THE INPUT ▸
-- ==== Sys2Proof/Machine/Contact.lean ====
section
/-! DEFINITION. Contact stations (R349 to R371): activation and the ATR, parameters, T=0, T=1, clock stop, removal and
deactivation, the station's jobs. -/
namespace Sys2Proof.Machine

/-! ### The ATR (R355) -/

/-- An interface octet: its group i, the protocol T its group belongs to, its letter (0 TA, 1 TB, 2 TC, 3 TD), the octet. -/
structure IfOct where
  /-- i -/
  grp : Nat
  /-- T -/
  prot : Nat
  /-- letter -/
  let_ : Nat
  /-- value -/
  oct : Octet
  deriving DecidableEq, Repr

/-- The octets of one group present under a Y nibble, and what follows. -/
def groupOcts (i prot y : Nat) : List Nat → List Octet → Option (List IfOct × List Octet)
  | [], l => some ([], l)
  | b :: bs, l =>
    if y.testBit b then
      match l with
      | [] => none
      | o :: r => (groupOcts i prot y bs r).map (fun x => (⟨i, prot, b, o⟩ :: x.1, x.2))
    else groupOcts i prot y bs l

/-- All interface octets, group by group. -/
def ifOcts : Nat → Nat → Nat → Nat → List Octet → Option (List IfOct × List Octet)
  | 0, _, _, _, _ => none
  | f + 1, i, prot, y, l =>
    match groupOcts i prot y [0, 1, 2, 3] l with
    | none => none
    | some (g, r) =>
      match g.find? (fun o => o.let_ == 3) with
      | none => some (g, r)
      | some td => (ifOcts f (i + 1) (td.oct.toNat % 16) (td.oct.toNat / 16) r).map (fun x => (g ++ x.1, x.2))

/-- A valid ATR's interface octets; `none` for one that fails (R355): TS, length, TCK. DEDUCED, log entry 62. -/
def parseAtr (l : List Octet) : Option (List IfOct) :=
  match l with
  | ts :: t0 :: r =>
    if (ts ≠ 0x3B ∧ ts ≠ 0x3F) ∨ 33 < l.length then none
    else match ifOcts 33 1 0 (t0.toNat / 16) r with
      | none => none
      | some (f, r) =>
        let tck := f.any (fun o => o.let_ == 3 && decide (o.oct.toNat % 16 ≠ 0))
        if r.length ≠ t0.toNat % 16 + b2n tck then none
        else if tck && lrc (l.drop 1) ≠ 0 then none
        else some f
  | _ => none

/-- The interface octet of a group and letter. -/
def atrOct (f : List IfOct) (i let_ : Nat) : Option Octet := (f.find? (fun o => o.grp == i && o.let_ == let_)).map (·.oct)

/-- The first octet of a letter that belongs to a protocol, from group 3 on. -/
def atrFor (f : List IfOct) (prot let_ : Nat) : Option Octet :=
  (f.find? (fun o => decide (3 ≤ o.grp) && o.prot == prot && o.let_ == let_)).map (·.oct)

/-- The protocols offered, in order: T=0 where no TD1 is present. -/
def atrProts (f : List IfOct) : List Nat :=
  let l := ((f.filter (fun o => o.let_ == 3)).map (fun o => o.oct.toNat % 16)).filter (fun t => t != 15)
  if l = [] then [0] else l

/-- The interface octets of the ATR a station holds. -/
def Cst.ifs' (c : Cst) : List IfOct := (parseAtr c.atr).getD []

/-- The clock stop indicator X: 0 none, 1 low, 2 high, 3 either (R363). -/
def Cst.stopInd (c : Cst) : Nat := match atrFor c.ifs' 15 0 with | some o => o.toNat / 64 | none => 0

/-- fmax of an FI code in units of 40 kHz (ISO/IEC 7816-3, PRESUMED, log entry 47). -/
def fmaxOf (fi : Nat) : Nat :=
  match fi with
  | 0 => 100 | 1 => 125 | 2 => 150 | 3 => 200 | 4 => 300 | 5 => 400 | 6 => 500 | 9 => 125 | 10 => 187 | 11 => 250
  | 12 => 375 | 13 => 500
  | n => (Config.freeWord (n + 4096)).toNat % 512

/-! ### Station state -/

/-- STAT.PHASE. -/
def State.cphase (s : State) (n : Nat) : Nat := s.rfld (P.cst n) R.CST_STAT 2 0
/-- Set STAT.PHASE. -/
def State.setCphase (s : State) (n v : Nat) : State := s.setRfld (P.cst n) R.CST_STAT 2 0 v
/-- STAT.PRESENT. -/
def State.cpresent (s : State) (n : Nat) : Bool := s.rbit (P.cst n) R.CST_STAT 3
/-- A card is active: idle, clock stopped or in an exchange. -/
def State.cactive (s : State) (n : Nat) : Bool := decide (2 ≤ s.cphase n) && decide (s.cphase n ≤ 4)
/-- STAT.EXPOSED. -/
def State.cexposed (s : State) (n : Nat) : Bool := s.rbit (P.cst n) R.CST_STAT 7
/-- Set STAT.EXPOSED. -/
def State.setCexposed (s : State) (n : Nat) (b : Bool) : State := s.setRbit (P.cst n) R.CST_STAT 7 b
/-- STAT.PROTO: T=1. -/
def State.cT1 (s : State) (n : Nat) : Bool := s.rbit (P.cst n) R.CST_STAT 6
/-- Change a station's exchange. -/
def State.modCx (s : State) (n : Nat) (f : Exch → Exch) : State := s.setCst n { s.cst n with x := f (s.cst n).x }
/-- A field of CFG that acts as 1 when 0. -/
def State.ccfg1 (s : State) (n hi lo : Nat) : Nat := max 1 (s.rfld (P.cst n) R.CST_CFG hi lo)

/-- One more repetition, retransmission or follow-up (REPEATS, Table 13-8 octet 6). -/
def State.crep (s : State) (n k : Nat) : State :=
  s.each (List.range k) (fun t _ => (t.incSat (P.cst n) R.CST_REPEATS).modCx n (fun x => { x with reps := x.reps + 1 }))

/-! ### Activation and deactivation (R353, R354, R365) -/

/-- The permitted classes, the lowest voltage first: 3 C, 2 B, 1 A. -/
def State.cclasses (s : State) (n : Nat) : List Nat := [3, 2, 1].filter (fun c => s.rbit (P.cst n) R.CST_CFG (c - 1))

/-- Begin an activation at a class: it waits for its power first (R352, R489). -/
def State.cbegin (s : State) (n cls : Nat) (noPps : Bool) : State :=
  let p := P.cst n
  let s := (s.setCphase n 1).setRfld p R.CST_STAT 5 4 cls
  let s := ((s.setRbit p R.CST_STAT 8 false).setRbit p R.CST_STAT 10 false).setRbit p R.CST_STAT 6 false
  let s := s.setCst n { s.cst n with
    cls := cls, noPps := noPps, warmed := false, pps := [], next := .rest, endWith := none, t0 := .idle, resync := 0,
    ifs := 0, wtx := 1 }
  s.setWaits (s.stn.waits ++ [p])

/-- The first octet of a command has gone to the card; the IFS request of R361 comes before it. -/
def Cst.cmdBegun (c : Cst) : Bool := c.x.sent && decide (c.ifs ≠ 1)

/-- The result of an APDU that ended without a status word; none before its first octet. -/
def State.cfailResult (s : State) (n : Nat) (j : Job) : List Octet :=
  let x := (s.cst n).x
  if j.isApdu && (s.cst n).cmdBegun then apduResult x [] 0 (b2n (s.cT1 n)) false else []

/-- What follows once a card is deactivated. -/
def State.cafter (s : State) (n : Nat) : State :=
  let p := P.cst n
  let c := s.cst n
  let s := ((s.setCphase n 0).setRfld p R.CST_STAT 5 4 0).setCexposed n false
  let s := s.releasePower p
  match s.stnJob p with
  | none => s.setCst n { s.cst n with next := .rest, endWith := none }
  | some (k, j) =>
    let gone := !s.cpresent n
    match c.next with
    | .rest =>
      let s := s.setCst n { s.cst n with endWith := none }
      (match c.endWith with
        | some st => s.stnFinish k j st (if st = S.ok then [] else s.cfailResult n j)
        | none => s)
    | .retry _ => if gone then (s.setCst n { s.cst n with next := .rest }).stnFinish k j S.removed else s
    | .again => if gone then (s.setCst n { s.cst n with next := .rest }).stnFinish k j S.removed else s.cbegin n c.cls true
    | .fresh =>
      if gone then (s.setCst n { s.cst n with next := .rest }).stnFinish k j S.removed
      else match s.cclasses n with
        | cl :: _ => s.cbegin n cl false
        | [] => (s.setCst n { s.cst n with next := .rest }).stnFinish k j S.protocolError

/-- Begin a deactivation (Table 13-4). A card that is not powered yet needs none. DEDUCED, log entry 62. -/
def State.cdeact (s : State) (n : Nat) (next : CstNext) (endWith : Option Nat) : State :=
  let s := (s.setCst n { s.cst n with next := next, endWith := endWith, pps := [], t0 := .idle }).clearIdent n
  if s.cphase n = 0 ∨ (s.cphase n = 1 ∧ (s.cst n).admitted = false) then s.cafter n
  else s.setCphase n 5

/-- The status of a failed exchange or an over-current (R351, Table 13-5). -/
def State.cfailStatus (s : State) (n : Nat) (j : Job) : Nat :=
  if j.isWrite && s.cexposed n then S.indeterminate else S.protocolError

/-- A failed exchange: the card is deactivated (R359, R362, R365). DEDUCED, log entry 63. -/
def State.cfail (s : State) (n : Nat) : State :=
  match s.stnJob (P.cst n) with
  | some (_, j) => s.cdeact n .rest (some (s.cfailStatus n j))
  | none => s.cdeact n .rest none

/-- The next permitted class, or the end of the attempts (R354). -/
def State.cnextClass (s : State) (n : Nat) : State :=
  match (s.cclasses n).filter (fun c => decide (c < (s.cst n).cls)) with
  | c :: _ => s.cdeact n (.retry c) none
  | [] => s.cdeact n .rest (some S.protocolError)

/-- A shutting station whose job has ended deactivates its card (R371). -/
def State.crest (s : State) (n : Nat) : State :=
  if s.stat (P.cst n) ST.stopping && (s.runsOn (P.cst n)).isNone && (s.cphase n == 2 || s.cphase n == 3) then
    s.cdeact n .rest none
  else s

/-! ### Sending to the card -/

/-- Begin the T=0 command given by a header and its data (R358 to R360, R364). -/
def State.t0Send (s : State) (n : Nat) (hdr data : List Octet) (expect : Nat) : State :=
  let s := s.setCst n { s.cst n with
    t0 := .proc, expect := expect,
    x := { (s.cst n).x with left := data, tx := hdr, out := hdr, sent := true } }
  if data = [] ∧ (s.cst n).x.past = false then s.setCexposed n true else s

/-- A T=1 block. -/
def State.t1Block (s : State) (n pcb : Nat) (inf : List Octet) : List Octet :=
  let b : List Octet := [0, BitVec.ofNat 8 pcb, BitVec.ofNat 8 inf.length] ++ inf
  b ++ edc (s.rbit (P.cst n) R.CST_T1STAT 10) b

/-- Send an S- or R-block. -/
def State.t1Ctl (s : State) (n pcb : Nat) (inf : List Octet) : State :=
  s.modCx n (fun x => { x with out := s.t1Block n pcb inf })

/-- Send the next I-block of the command; the last one begins exposure (R361, R364). -/
def State.t1Next (s : State) (n : Nat) : State :=
  let p := P.cst n
  let x := (s.cst n).x
  let size := max 1 (s.rfld p R.CST_T1STAT 7 0)
  let rest := x.left.drop size
  let b := s.t1Block n (b2n (s.rbit p R.CST_T1STAT 8) * 64 + b2n (!rest.isEmpty) * 32) (x.left.take size)
  let s := s.setRbit p R.CST_T1STAT 8 (!s.rbit p R.CST_T1STAT 8)
  let s := s.modCx n (fun x => { x with left := rest, tx := b, out := b, sent := true })
  if rest = [] then s.setCexposed n true else s

/-- The first octet of a command goes to the card: T=0 its header, T=1 its first block, after the IFS request (R361).
DEDUCED, log entry 63. -/
def State.csend (s : State) (n : Nat) : State :=
  let s := s.inc36 (P.cst n) R.CST_EXCHANGES
  let c := s.cst n
  let f := c.x.form
  if s.cT1 n then
    if c.ifs = 0 then
      (s.setCst n { c with ifs := 1, x := { c.x with sent := true } }).t1Ctl n 0xC1 [254]
    else s.t1Next n
  else s.t0Send n (c.x.cmd.take 4 ++ [f.p3]) f.data (if f.data = [] then f.ne else 0)

/-- Begin the exchange of an APDU on an active card (R367 items 5 and 6): a stopped clock is restarted first, and the
command follows with the job's next CST_APDU or LINE_ITEM (R363). DEDUCED, log entry 63. -/
def State.ccommand (s : State) (n k : Nat) (j : Job) (implicit : Bool) : State :=
  let cmd := j.data (j.stnCell 1)
  let x : Exch := { Exch.none with cmd := cmd, left := cmd, implicit := implicit }
  if x.form.ext && !s.cT1 n then (s.setCphase n 2).stnFinish k j S.unsupported
  else if j.respSmall then (s.setCphase n 2).stnFinish k j S.invalidOperand
  else if s.unidentified j then (s.setCphase n 2).stnFinish k j S.policyRefused
  else
    let stopped := decide (s.cphase n = 3)
    let s := s.setCst n { s.cst n with x := x, t0 := .idle, resync := 0, wtx := 1 }
    let s := s.setCphase n 4
    if stopped then s else (s.setJob k { j with begun := true }).csend n

/-! ### Parameters (R356, R357) -/

/-- The activation is complete: parameters settled, the job goes on (R356, Table 13-7). DEDUCED, log entry 62. -/
def State.csettle (s : State) (n : Nat) (pair : Octet) (t1 : Bool) : State :=
  let p := P.cst n
  let c := s.cst n
  let num := min (s.rfld p R.CST_FMAX 8 0) (fmaxOf (pair.toNat / 16))
  let s := s.setReg p R.CST_PARAM (wd (num * 256 + pair.toNat))
  let s := (s.setCphase n 2).setRbit p R.CST_STAT 6 t1
  let ifsc := match atrFor c.ifs' 1 0 with | some o => o.toNat | none => 32
  let crc := match atrFor c.ifs' 1 2 with | some o => o.toNat % 2 | none => 0
  let s := s.setReg p R.CST_T1STAT (if t1 then wd (crc * 1024 + ifsc) else 0)
  let s := s.setCst n { s.cst n with pps := [], ifs := 0 }
  match s.stnJob p with
  | none => s
  | some (k, j) =>
    if j.isApdu then s.ccommand n k j true
    else
      let stop := if s.rbit p R.CST_CFG 12 then
          (match c.stopInd with | 0 => 0 | 1 => 1 | 2 => 2 | _ => if s.rbit p R.CST_CFG 13 then 2 else 1)
        else 0
      s.stnFinish k j S.ok (BitVec.ofNat 8 c.atr.length :: sliceOct c.atr 0 33 ++
        [BitVec.ofNat 8 c.cls, BitVec.ofNat 8 (b2n t1), pair] ++ beOctets 2 num ++ [BitVec.ofNat 8 stop])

PROBLEM TO WORK ON ▸
A verbatim transcription is needed of the lines above, starting at the line with "let s := ((s.setRbit" and ending at the line with "if j.isApdu &&", both included, and of nothing else.

ANSWER SPACE ▸
  let s := ((s.setRbit p R.CST_STAT 8 false).setRbit p R.CST_STAT 10 false).setRbit p R.CST_STAT 6 false
  let s := s.setCst n { s.cst n with
    cls := cls, noPps := noPps, warmed := false, pps := [], next := .rest, endWith := none, t0 := .idle, resync := 0,
    ifs := 0, wtx := 1 }
  s.setWaits (s.stn.waits ++ [p])

/-- The first octet of a command has gone to the card; the IFS request of R361 comes before it. -/
def Cst.cmdBegun (c : Cst) : Bool := c.x.sent && decide (c.ifs ≠ 1)

/-- The result of an APDU that ended without a status word; none before its first octet. -/
def State.cfailResult (s : State) (n : Nat) (j : Job) : List Octet :=
  let x := (s.cst n).x
  if j.isApdu && (s.cst n).cmdBegun then apduResult x [] 0 (b2n (s.cT1 n)) false else []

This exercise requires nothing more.